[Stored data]
* * *
/-- The command that synchronises the pair fails; the owner is DETACHED (R637, R638). -/
def failSync (code cause : Nat) (s : State) : State :=
  let q := s.twin.syncRing
  let s := setTwinState .detached cause (modTwin (fun t => { t with syncRing := none }) s)
  answerLink (waitOf [0x0C11] 0 0 0) q [(code : Int)] s

/-- Loss of lockstep or of synchronising, for a cause (R637). -/
def detachTwin (cause : Nat) (s : State) : State :=
  if s.twin.state = .lockstep ∨ s.twin.state = .syncing then failSync 0 cause s else s

/-- Entry to DOWN (R608, R618, R621 steps 1 to 3): the loss is raised, unacknowledged BLOCK frames are held as pending, what was accepted is
reported over a remaining route, and the link enters RECLAIMING. -/
def linkDown (l : Nat) (s : State) : State :=
  let x := link l s
  if x.state = .down ∨ x.state = .reclaiming then s
  else
    let held := x.replay.filter (fun f => f.kind == .block)
    let s := raise (linkSource l) (linkObject l) 0 (setLink l .down 0 s)
    let s := modLink l (fun x => { x with replay := [], pending := held, released := held.length, fails := 0, nakWait := false,
                                          downAt := s.slowTicks, billetNext := none, billetRing := none }) s
    let s := setLink l .reclaiming 0 s
    let s := answerLink (waitOf [0x0C03] 0 1 l) x.billetRing [-1] s
    if l = 4 then detachTwin 360 s
    else
      let s := fabricChanged (floodOwn s)
      if x.known then sendControl x.neighbour.val (.reclaimReport (x.recvSeq - 1)) s else s

/-- A pending frame was accepted by the receiver, whose last accepted sequence is known (R621 step 4). -/
def wasAccepted (last : BitVec 12) (f : ObxFrame) : Bool := decide ((last.toNat + 4096 - f.seq.toNat) % 4096 < 2048)

/-- Reclaim ends (R621 steps 4 and 5): frames the receiver accepted were delivered, the others are counted as dropped, the billets are counted as
reclaimed and the link enters TRAINING. -/
def endReclaim (l : Nat) (last : Option (BitVec 12)) (s : State) : State :=
  let x := link l s
  if x.state ≠ .reclaiming then s
  else
    let lost := match last with
      | some n => x.pending.filter (fun f => !wasAccepted n f)
      | none => x.pending
    let s := lost.foldl dropBlock s
    let s := modLink l (fun x =>
      { x with pending := [], reclaimed := satAdd 32 x.reclaimed x.released,
               unreconciled := if last.isNone then satAdd 32 x.unreconciled lost.length else x.unreconciled, reclaimRing := none }) s
    answerLink (waitOf [0x0C04] 0 1 l) x.reclaimRing [x.released, lost.length] (setLink l .training 0 s)

/-- The receiver's report (R621 step 4): it concerns the links to its sender that are being reclaimed. -/
def takeReport (a : Nat) (last : BitVec 12) (s : State) : State :=
  (List.range 4).foldl (fun s l => if (link l s).known ∧ (link l s).neighbour.val = a then endReclaim l (some last) s else s) s

/-- RECLAIM_REPORT_TIMEOUT (R621 step 4): a report in the tick of the expiry is on time (R43). -/
def execReclaimReportTimeout (l : Fin 5) (s : State) : Host.Outcome State Fault Refusal :=
  .next (if (link l.val s).state = .reclaiming ∧ (link l.val s).downAt + 100 < s.slowTicks then endReclaim l.val none s else s)

/-- A replay from the first unacknowledged frame (R607): one event; the eighth in a row of one frame takes the link down (R608). -/
def replayLink (l : Nat) (s : State) : State :=
  if !(link l s).carries || (link l s).replay.isEmpty then s
  else
    let s := raise (retrySource l) (linkObject l) 0 (modLink l (fun x => { x with retries := satAdd 32 x.retries 1, fails := x.fails + 1 }) s)
    if 8 ≤ (link l s).fails then linkDown l s else s

/-- REPLAY_TIMEOUT (R607): 2 µs without an acknowledgement, counted to the first frame-timer count past them, so that an acknowledgement in the
tick of the expiry is on time (R43). -/
def execReplayTimeout (l : Fin 5) (s : State) : Host.Outcome State Fault Refusal :=
  .next (if (link l.val s).carries && !(link l.val s).replay.isEmpty then
      let s := advanceTo ((link l.val s).ackFrom + 62) s
      replayLink l.val (modLink l.val (fun x => { x with ackFrom := s.now }) s)
    else s)

/-- A pair of lanes that is whole: lanes 0-1, else lanes 2-3 (R608). -/
def wholePair (m : BitVec 4) : Option (BitVec 4) := if m &&& 3 == 3 then some 3 else if m &&& 12 == 12 then some 12 else none

/-- OBX_LANE_FAILURE (R608): DEGRADED while a pair is whole, otherwise DOWN. Frames in flight at a retrain are replayed. -/
def execObxLaneFailure (l : Fin 5) (lanes : BitVec 4) (refClockLost : Bool) (s : State) : Host.Outcome State Fault Refusal :=
  .next (
    let x := link l.val s
    if !x.carries then s
    else if refClockLost then linkDown l.val s
    else if x.lanes &&& lanes = 0 then s
    else if x.state = .active then
      match wholePair (x.lanes &&& ~~~lanes) with
      | some pair => replayLink l.val (setLink l.val .degraded pair s)
      | none => linkDown l.val s
    else linkDown l.val s)

/-- Twice the offset to the neighbour that an exchange shows: the difference of its two one-way differences (R613). -/
def exchangeTwice (x : TimingExchange) : Int :=
  ((x.arrivedThere : Int) - x.sent) - ((x.arrived : Int) - x.sentThere)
* * *
> **Exercise**
For each entry above, please make an exact copy.

> **Result of this task**
/-- The command that synchronises the pair fails; the owner is DETACHED (R637, R638). -/
def failSync (code cause : Nat) (s : State) : State :=
  let q := s.twin.syncRing
  let s := setTwinState .detached cause (modTwin (fun t => { t with syncRing := none }) s)
  answerLink (waitOf [0x0C11] 0 0 0) q [(code : Int)] s

/-- Loss of lockstep or of synchronising, for a cause (R637). -/
def detachTwin (cause : Nat) (s : State) : State :=
  if s.twin.state = .lockstep ∨ s.twin.state = .syncing then failSync 0 cause s else s

/-- Entry to DOWN (R608, R618, R621 steps 1 to 3): the loss is raised, unacknowledged BLOCK frames are held as pending, what was accepted is
reported over a remaining route, and the link enters RECLAIMING. -/
def linkDown (l : Nat) (s : State) : State :=
  let x := link l s
  if x.state = .down ∨ x.state = .reclaiming then s
  else
    let held := x.replay.filter (fun f => f.kind == .block)
    let s := raise (linkSource l) (linkObject l) 0 (setLink l .down 0 s)
    let s := modLink l (fun x => { x with replay := [], pending := held, released := held.length, fails := 0, nakWait := false,
                                          downAt := s.slowTicks, billetNext := none, billetRing := none }) s
    let s := setLink l .reclaiming 0 s
    let s := answerLink (waitOf [0x0C03] 0 1 l) x.billetRing [-1] s
    if l = 4 then detachTwin 360 s
    else
      let s := fabricChanged (floodOwn s)
      if x.known then sendControl x.neighbour.val (.reclaimReport (x.recvSeq - 1)) s else s

/-- A pending frame was accepted by the receiver, whose last accepted sequence is known (R621 step 4). -/
def wasAccepted (last : BitVec 12) (f : ObxFrame) : Bool := decide ((last.toNat + 4096 - f.seq.toNat) % 4096 < 2048)

/-- Reclaim ends (R621 steps 4 and 5): frames the receiver accepted were delivered, the others are counted as dropped, the billets are counted as
reclaimed and the link enters TRAINING. -/
def endReclaim (l : Nat) (last : Option (BitVec 12)) (s : State) : State :=
  let x := link l s
  if x.state ≠ .reclaiming then s
  else
    let lost := match last with
      | some n => x.pending.filter (fun f => !wasAccepted n f)
      | none => x.pending
    let s := lost.foldl dropBlock s
    let s := modLink l (fun x =>
      { x with pending := [], reclaimed := satAdd 32 x.reclaimed x.released,
               unreconciled := if last.isNone then satAdd 32 x.unreconciled lost.length else x.unreconciled, reclaimRing := none }) s
    answerLink (waitOf [0x0C04] 0 1 l) x.reclaimRing [x.released, lost.length] (setLink l .training 0 s)

/-- The receiver's report (R621 step 4): it concerns the links to its sender that are being reclaimed. -/
def takeReport (a : Nat) (last : BitVec 12) (s : State) : State :=
  (List.range 4).foldl (fun s l => if (link l s).known ∧ (link l s).neighbour.val = a then endReclaim l (some last) s else s) s

/-- RECLAIM_REPORT_TIMEOUT (R621 step 4): a report in the tick of the expiry is on time (R43). -/
def execReclaimReportTimeout (l : Fin 5) (s : State) : Host.Outcome State Fault Refusal :=
  .next (if (link l.val s).state = .reclaiming ∧ (link l.val s).downAt + 100 < s.slowTicks then endReclaim l.val none s else s)

/-- A replay from the first unacknowledged frame (R607): one event; the eighth in a row of one frame takes the link down (R608). -/
def replayLink (l : Nat) (s : State) : State :=
  if !(link l s).carries || (link l s).replay.isEmpty then s
  else
    let s := raise (retrySource l) (linkObject l) 0 (modLink l (fun x => { x with retries := satAdd 32 x.retries 1, fails := x.fails + 1 }) s)
    if 8 ≤ (link l s).fails then linkDown l s else s

/-- REPLAY_TIMEOUT (R607): 2 µs without an acknowledgement, counted to the first frame-timer count past them, so that an acknowledgement in the
tick of the expiry is on time (R43). -/
def execReplayTimeout (l : Fin 5) (s : State) : Host.Outcome State Fault Refusal :=
  .next (if (link l.val s).carries && !(link l.val s).replay.isEmpty then
      let s := advanceTo ((link l.val s).ackFrom + 62) s
      replayLink l.val (modLink l.val (fun x => { x with ackFrom := s.now }) s)
    else s)

/-- A pair of lanes that is whole: lanes 0-1, else lanes 2-3 (R608). -/
def wholePair (m : BitVec 4) : Option (BitVec 4) := if m &&& 3 == 3 then some 3 else if m &&& 12 == 12 then some 12 else none

/-- OBX_LANE_FAILURE (R608): DEGRADED while a pair is whole, otherwise DOWN. Frames in flight at a retrain are replayed. -/
def execObxLaneFailure (l : Fin 5) (lanes : BitVec 4) (refClockLost : Bool) (s : State) : Host.Outcome State Fault Refusal :=
  .next (
    let x := link l.val s
    if !x.carries then s
    else if refClockLost then linkDown l.val s
    else if x.lanes &&& lanes = 0 then s
    else if x.state = .active then
      match wholePair (x.lanes &&& ~~~lanes) with
      | some pair => replayLink l.val (setLink l.val .degraded pair s)
      | none => linkDown l.val s
    else linkDown l.val s)

/-- Twice the offset to the neighbour that an exchange shows: the difference of its two one-way differences (R613). -/
def exchangeTwice (x : TimingExchange) : Int :=
  ((x.arrivedThere : Int) - x.sent) - ((x.arrived : Int) - x.sentThere)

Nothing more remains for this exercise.